Haytap açıklama yapmış.

"Hayvanlara kötü davranan siyasetçilere halk oy vermesin."

Destekliyorum.

Hem de sonuna kadar.

Ama biraz yadırgadım...

İnsanlarımıza eza reva görülürken, hayvanları düşünmek biraz hayalcilik.

Ancak "dünyanın en büyük buluşu önce hayaldi"

Bu söz ile en güzel hayali kendi dünyamda tekrardan canlandırıyorum.

Hatta ilave ediyorum.

Hayvanlara kötü davrananlara...

Yere tükürenlere...

Yerlere çöp atanlara...

Elektrik saatiyle oynayanlara...

Dedikodu yapanlara...

Musluğuna conta takmayanlara...

Yaya geçidini kullanmayanlara...

Trafik kurallarına uymayanlara...

Büyüğüne saygı, küçüğüne saygı göstermeyenlere...

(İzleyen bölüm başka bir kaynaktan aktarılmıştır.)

-- ==== Sys2Proof/Tests/Slice0.lean ====
section
/-! SUPPORT. The model's own tests: ill-formed terms refused, words written out from the spec's encodings,
single steps on the spec's vectors (95_test_vectors.md), and a witness for the hypotheses of each
statement. -/

open Sys2Proof Sys2Proof.Machine

namespace Sys2Proof.Tests

/-! ### Helpers -/

/-- The next state of a result, if it has one. -/
def nextOf (r : Result) : Option State :=
  match r with
  | .next t => some t
  | .fault _ => none
  | .refused _ => none

/-- Registers, pc, flag and status after a result: what the spec's vectors list. -/
def seen (r : Result) : Option (List Byte × Byte × Bool × Status) :=
  (nextOf r).map fun t => (t.regs, t.pc, t.ovf, t.status)

/-- The start state of the spec's vectors: `pc = 10`, the registers listed, and one entry at the pc. -/
def at10 (regs : List Byte) (ovf : Bool) (e : Entry) : State :=
  { State.reset with regs := regs, pc := 10, ovf := ovf, imem := placeEntry [] 10 e }

/-- The same with the branch table of the spec's section 2.5. -/
def branching (regs : List Byte) (e : Entry) : State :=
  { at10 regs false e with btt := #v[7, 3, 0, 0, 0, 0, 0, 0, 0, 0, 0, 0, 0, 0, 0, 0], nlab := 2 }

/-- The same at pc 255 of a full program. -/
def atTop (regs : List Byte) (e : Entry) : State :=
  { branching regs e with pc := 255, imem := placeEntry [] 255 e }

/-! ### Well-formedness refuses -/

theorem test_lsl_8_illFormed : ¬ (Instr.lsl 0 8).WellFormed := by decide
theorem test_lsr_15_illFormed : ¬ (Instr.lsr 0 15).WellFormed := by decide
theorem test_lsl_7_wellFormed : (Instr.lsl 0 7).WellFormed := by decide
theorem test_subi_15_wellFormed : (Instr.subi 0 15).WellFormed := by decide
theorem test_map_not_injective : ¬ ({ OpcodeMap.default with cov := 1 } : OpcodeMap).Valid := by decide
theorem test_map_zero_value : ¬ ({ OpcodeMap.default with ass := 0 } : OpcodeMap).Valid := by decide
theorem test_map_value_29 : ¬ ({ OpcodeMap.default with ass := 29 } : OpcodeMap).Valid := by decide
theorem test_index_unfit : ¬ (Instr.movt 0 3).FitsRegisters 2 := by decide
theorem test_b_names_no_register : (Instr.b 15 0).FitsRegisters 1 := by decide
theorem test_memory_default_listed : ¬ Memory.wf [(1, 0)] := by decide
theorem test_memory_unsorted : ¬ Memory.wf [(2, 1), (1, 1)] := by decide
theorem test_memory_too_high : ¬ Memory.wf [(256, 1)] := by decide
theorem test_driver_no_names : ¬ Driver.NamesOk ⟨[], [], 0, 0⟩ := by decide
theorem test_driver_duplicate_names : ¬ Driver.NamesOk ⟨[['A'], ['A']], [], 0, 0⟩ := by decide
theorem test_driver_preload_value : ¬ Driver.PreloadOk ⟨[['A']], [(0, 256)], 0, 0⟩ := by decide
theorem test_driver_preload_twice : ¬ Driver.PreloadOk ⟨[['A']], [(0, 1), (0, 2)], 0, 0⟩ := by decide
theorem test_driver_window : ¬ Driver.WindowOk ⟨[['A']], [], 5, 4⟩ := by decide

/-! ### Decoding: one word of every instruction, bit by bit from its Encoding line -/

theorem test_decode_classN :
    [0b010000000, 0b100100000, 0b110100000, 0b110110000, 0b111000000].map
      (fun w => decode .default ⟨0, w⟩) =
    [.ok .not, .ok .cfb, .ok .halt, .ok .gov, .ok .cov] := by decide

theorem test_decode_classI :
    [0b000010101, 0b001010011, 0b001110001, 0b101100001, 0b101110111].map
      (fun w => decode .default ⟨1, w⟩) =
    [.ok (.ass 1 5), .ok (.addi 1 3), .ok (.subi 1 1), .ok (.lsl 1 1), .ok (.lsr 1 7)] := by decide

theorem test_decode_classR :
    [0b000100010, 0b000110010, 0b001000010, 0b001100001, 0b010010001, 0b010100001].map
      (fun w => decode .default ⟨3, w⟩) =
    [.ok (.movf 3 2), .ok (.movt 3 2), .ok (.add 3 2), .ok (.sub 3 1), .ok (.and 3 1),
      .ok (.or 3 1)] := by decide

theorem test_decode_comparisons_and_shifts :
    [0b010110001, 0b011000001, 0b011010001, 0b011100001, 0b011110001, 0b110000001, 0b110010001].map
      (fun w => decode .default ⟨0, w⟩) =
    [.ok (.gt 0 1), .ok (.lt 0 1), .ok (.ge 0 1), .ok (.le 0 1), .ok (.eq 0 1), .ok (.lslr 0 1),
      .ok (.lsrr 0 1)] := by decide

theorem test_decode_classM_and_classB :
    [0b100000001, 0b100010011, 0b100110010, 0b101000000, 0b101010001].map
      (fun w => decode .default ⟨2, w⟩) =
    [.ok (.load 2 1), .ok (.str 2 3), .ok (.bez 2 2), .ok (.bnz 2 0), .ok (.b 2 1)] := by decide

/-- X1 to X3, L3, L4, H4, H7, Y3 of the spec's vectors. -/
theorem test_decode_rejects :
    [⟨0, 0b000000000⟩, ⟨0, 0b111010000⟩, ⟨0, 0b111111111⟩, ⟨0, 0b010000001⟩, ⟨1, 0b010000000⟩,
      ⟨0, 0b101101000⟩, ⟨0, 0b101111111⟩, ⟨0, 0b110100011⟩].map (decode .default) =
    [.error .illegalOpcode, .error .illegalOpcode, .error .illegalOpcode,
      .error .reservedOperandField, .error .reservedOperandField, .error .shiftOutOfRange,
      .error .shiftOutOfRange, .error .reservedOperandField] := by decide

/-- The map is a parameter: with HALT and ADD exchanged the same word decodes to the other. -/
theorem test_decode_other_map :
    decode { OpcodeMap.default with halt := 4, add := 26 } ⟨0, 0b001000000⟩ = .ok .halt := by decide

theorem test_encode_load : encode .default (.load 2 1) = ⟨2, 0b100000001⟩ := by decide
theorem test_word_text :
    wordText 0x151 = ['1', '0', '1', '0', '1', '0', '0', '0', '1'] := by decide
theorem test_table_word : decodeTableWord 16 0x1B0 = some .gov := by decide
theorem test_table_word_refused : decodeTableWord 16 0x1B1 = none := by decide
theorem test_fetch_word_runs :
    seen (step (State.reset.withFetchWord 16 0x015)) =
      some ([5, 0, 0, 0, 0, 0, 0, 0, 0, 0, 0, 0, 0, 0, 0, 0], 1, false, .running) := by decide
theorem test_reset_fetch_faults :
    (nextOf (step State.reset)).map State.status = some (.faulted .fetchOutOfRange) := by decide
theorem test_fault_codes :
    [FaultReason.fetchOutOfRange, .pcOverflow, .subtractionUnderflow, .shiftOutOfRange,
      .registerIndexOutOfBounds, .memoryIndexOutOfBounds, .illegalOpcode,
      .reservedOperandField].map FaultReason.code = [1, 2, 3, 4, 5, 6, 7, 8] := by decide

/-! ### Single steps on the spec's vectors (95_test_vectors.md section 2) -/

theorem test_M2_ass : seen (step (at10 [0, 0] false ⟨1, 0b000011111⟩)) =
    some ([0, 15], 11, false, .running) := by decide
theorem test_M3_ass_bad_index : seen (step (at10 [0, 0] false ⟨2, 0b000010001⟩)) =
    some ([0, 0], 10, false, .faulted .registerIndexOutOfBounds) := by decide
theorem test_M4_movf : seen (step (at10 [1, 200] false ⟨0, 0b000100001⟩)) =
    some ([200, 200], 11, false, .running) := by decide
theorem test_M6_movt : seen (step (at10 [1, 200] false ⟨0, 0b000110001⟩)) =
    some ([1, 1], 11, false, .running) := by decide
theorem test_M7_movt_bad_index : seen (step (at10 [1, 2] false ⟨0, 0b000110011⟩)) =
    some ([1, 2], 10, false, .faulted .registerIndexOutOfBounds) := by decide
theorem test_A2_add_wraps : seen (step (at10 [200, 56] false ⟨0, 0b001000001⟩)) =
    some ([0, 56], 11, true, .running) := by decide
theorem test_A17_add_at_top : seen (step (atTop [200, 56] ⟨0, 0b001000001⟩)) =
    some ([0, 56], 255, false, .faulted .pcOverflow) := by decide
theorem test_A8_addi : seen (step (at10 [240] false ⟨0, 0b001011111⟩)) =
    some ([255], 11, false, .running) := by decide
theorem test_A9_addi_wraps : seen (step (at10 [255] false ⟨0, 0b001011111⟩)) =
    some ([14], 11, true, .running) := by decide
theorem test_A10_sub : seen (step (at10 [9, 4] true ⟨0, 0b001100001⟩)) =
    some ([5, 4], 11, true, .running) := by decide
theorem test_A11_sub_underflow : seen (step (at10 [4, 9] false ⟨0, 0b001100001⟩)) =
    some ([4, 9], 10, false, .faulted .subtractionUnderflow) := by decide
theorem test_A14_subi : seen (step (at10 [15] false ⟨0, 0b001111111⟩)) =
    some ([0], 11, false, .running) := by decide
theorem test_A15_subi_underflow : seen (step (at10 [14] false ⟨0, 0b001111111⟩)) =
    some ([14], 10, false, .faulted .subtractionUnderflow) := by decide
theorem test_L2_not : seen (step (at10 [0xA5] false ⟨0, 0b010000000⟩)) =
    some ([0x5A], 11, false, .running) := by decide
theorem test_L5_and : seen (step (at10 [0xCA, 0x0F] false ⟨0, 0b010010001⟩)) =
    some ([0x0A, 0x0F], 11, false, .running) := by decide
theorem test_L7_or : seen (step (at10 [0xCA, 0x0F] false ⟨0, 0b010100001⟩)) =
    some ([0xCF, 0x0F], 11, false, .running) := by decide
theorem test_L8_gt_unsigned : seen (step (at10 [255, 0] false ⟨0, 0b010110001⟩)) =
    some ([1, 0], 11, false, .running) := by decide
theorem test_L21_gt_first_operand : seen (step (at10 [3, 4] false ⟨1, 0b010110000⟩)) =
    some ([3, 1], 11, false, .running) := by decide
theorem test_L10_lt : seen (step (at10 [0, 255] false ⟨0, 0b011000001⟩)) =
    some ([1, 255], 11, false, .running) := by decide
theorem test_L11_lt_same : seen (step (at10 [5] false ⟨0, 0b011000000⟩)) =
    some ([0], 11, false, .running) := by decide
theorem test_L12_ge : seen (step (at10 [100, 100] false ⟨0, 0b011010001⟩)) =
    some ([1, 100], 11, false, .running) := by decide
theorem test_L13_ge_false : seen (step (at10 [99, 100] false ⟨0, 0b011010001⟩)) =
    some ([0, 100], 11, false, .running) := by decide
theorem test_L14_le_false : seen (step (at10 [101, 100] false ⟨0, 0b011100001⟩)) =
    some ([0, 100], 11, false, .running) := by decide
theorem test_L15_le_same : seen (step (at10 [0] false ⟨0, 0b011100000⟩)) =
    some ([1], 11, false, .running) := by decide
theorem test_L16_eq : seen (step (at10 [7, 7] false ⟨0, 0b011110001⟩)) =
    some ([1, 7], 11, false, .running) := by decide
theorem test_L17_eq_false : seen (step (at10 [7, 8] false ⟨0, 0b011110001⟩)) =
    some ([0, 8], 11, false, .running) := by decide
theorem test_L18_cfb_127 : seen (step (at10 [127] false ⟨0, 0b100100000⟩)) =
    some ([0], 11, false, .running) := by decide
theorem test_L19_cfb_128 : seen (step (at10 [128] false ⟨0, 0b100100000⟩)) =
    some ([1], 11, false, .running) := by decide
theorem test_S2_load_same_register :
    seen (step { at10 [0, 5] false ⟨1, 0b100000001⟩ with mem := [(5, 99)] }) =
    some ([0, 99], 11, false, .running) := by decide
theorem test_S3_load_default : seen (step (at10 [0, 255] false ⟨0, 0b100000001⟩)) =
    some ([0, 255], 11, false, .running) := by decide
theorem test_S4_str :
    (nextOf (step (at10 [42, 200] false ⟨0, 0b100010001⟩))).map State.mem = some [(200, 42)] := by
  decide
theorem test_str_zero_unlists :
    (nextOf (step { at10 [0, 5] false ⟨0, 0b100010001⟩ with mem := [(5, 99)] })).map State.mem =
      some [] := by decide
theorem test_B1_bez_taken : seen (step (branching [0] ⟨0, 0b100110000⟩)) =
    some ([0], 7, false, .running) := by decide
theorem test_B10_bez_at_top : seen (step (atTop [1] ⟨0, 0b100110000⟩)) =
    some ([1], 255, false, .faulted .pcOverflow) := by decide
theorem test_B5_bnz_first_operand : seen (step (branching [0, 9] ⟨1, 0b101000001⟩)) =
    some ([0, 9], 3, false, .running) := by decide
theorem test_B4_bnz_not_taken : seen (step (branching [0] ⟨0, 0b101000001⟩)) =
    some ([0], 11, false, .running) := by decide
theorem test_B7_b_padding : seen (step (branching [1] ⟨0, 0b101010101⟩)) =
    some ([1], 0, false, .running) := by decide
theorem test_B11_b_ignores_register : seen (step (branching [1] ⟨15, 0b101010001⟩)) =
    some ([1], 3, false, .running) := by decide
theorem test_H1_lsl : seen (step (at10 [0x81] false ⟨0, 0b101100001⟩)) =
    some ([0x02], 11, false, .running) := by decide
theorem test_H4_lsl_8 : seen (step (at10 [0x81] false ⟨0, 0b101101000⟩)) =
    some ([0x81], 10, false, .faulted .shiftOutOfRange) := by decide
theorem test_H5_lsr : seen (step (at10 [0x81] false ⟨0, 0b101110111⟩)) =
    some ([1], 11, false, .running) := by decide
theorem test_H10_lslr_same : seen (step (at10 [3] false ⟨0, 0b110000000⟩)) =
    some ([24], 11, false, .running) := by decide
theorem test_H9_lslr_8 : seen (step (at10 [5, 8] false ⟨0, 0b110000001⟩)) =
    some ([5, 8], 10, false, .faulted .shiftOutOfRange) := by decide
theorem test_H11_lsrr : seen (step (at10 [0xF0, 4] false ⟨0, 0b110010001⟩)) =
    some ([0x0F, 4], 11, false, .running) := by decide
theorem test_H13_lsrr_255 : seen (step (at10 [1, 255] false ⟨0, 0b110010001⟩)) =
    some ([1, 255], 10, false, .faulted .shiftOutOfRange) := by decide
theorem test_Y2_halt_at_top : seen (step (atTop [1] ⟨0, 0b110100000⟩)) =
    some ([1], 255, false, .halted) := by decide
theorem test_Y4_gov : seen (step (at10 [4] true ⟨0, 0b110110000⟩)) =
    some ([1], 11, true, .running) := by decide
theorem test_Y6_cov : seen (step (at10 [9] true ⟨0, 0b111000000⟩)) =
    some ([9], 11, false, .running) := by decide
theorem test_X6_trace :
    (nextOf (step { at10 [4] true ⟨0, 0b110110000⟩ with dbg := [(11, ['t'])] })).map State.trace =
      some [⟨11, 1, ['t']⟩] := by decide
theorem test_halt_no_trace :
    (nextOf (step { at10 [4] true ⟨0, 0b110100000⟩ with dbg := [(10, ['t'])] })).map State.trace =
      some [] := by decide
theorem test_X7_fetch_first :
    seen (step { at10 [4] true ⟨0, 0⟩ with imem := [] }) =
      some ([4], 10, true, .faulted .fetchOutOfRange) := by decide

Gece sızıp, sabah erken kalkmayanlara...

Her konuda haklı çıkanlara...

Yalan söyleyenlere...

Kaçak kömür kullananlara...

Ruhsatsız evde oturanlara...

Vergi borcu olanlara...

İşçisine sigorta yapmayanlara...

Hovardalık yapanlara...

Emek sömürüsü yapanlara...

Kısacası...

Allah'tan korkmayanlara...

Kuldan utanmayanlara...

Bırakın hayvanları...

İnsanlara haksızlık edip, kötü davrananlara oy vermeyelim.

Can Suyu Kredisi

Zonguldak Esnaf ve Sanatkarlar Odaları Birliği Başkanı Muharrem Coşkun açıklıyor...

"Talep patlaması yaşanan Can Suyu Kredisi'ni Zonguldak'ta 70 firma kullandı."

Soru: Hem talep patlaması var. Hem de sadece 70 firma kredi kullandı.

Neden?

Bir... İmalatçı olacaksın.

İki... Sigortalı personelin olacak.

Üç... Kosgeb'in veri tabanına kayıtlı olacaksın...

Dört... Vergi borcun olmayacak.

Beş... Sigorta borcun olmayacak.

Altı... Kapasite raporun olacak.

Yedi... Geçtiğimiz yılı karla kapatmış olacaksın.

Sekiz... Bankalara kredi borcun olmayacak.

Dokuz... Çekin, senedin protesto edilmemiş olacak. Kısacası secilin temiz olacak.

On... İpotek ve kefilin olacak.

Tüm bunlar yeterli mi?

Hayır.

Banka da sana kredi vermek isteyecek.

Şimdi soralım:

Zaten bu kadar özelliği olan Can Suyu'nu ne yapacak?

Çekip faize koyacak.

O zaman buna Can Suyu denir mi?

Bu olsa olsa...

Neyse...

Can Suyu kredisi tatsız çaya benzedi...

İmamın abdest suyu gibi...

İçsen içilmez.

Döksen dökülmez...

Ne verene tat verir.

Ne alan memnun kalır.

Son söz:

Can Suyu kimseye can vermedi.

Haberiniz olsun.

Ne kendinizi, nede milleti kandırmayın.

Nasıl geçirir?

Necip Fazıl'a, "Allah, deveyi iğnenin deliğinden geçirebilir mi?" diye sormuşlar.

"Evet geçirir" demiş.

Bunun üzerine "deveyi mi küçültür, yoksa iğneyi mi büyültür?" demişler.

Necip Fazıl, İlahi kudretin sonsuzluğunu ifade babında, şu cevabı vermiş:

- Ne deveyi küçültür, ne iğneyi büyültür. Gökteki yıldızları senin gözbebeğine sığdırdığı gibi, vızır vızır geçirir.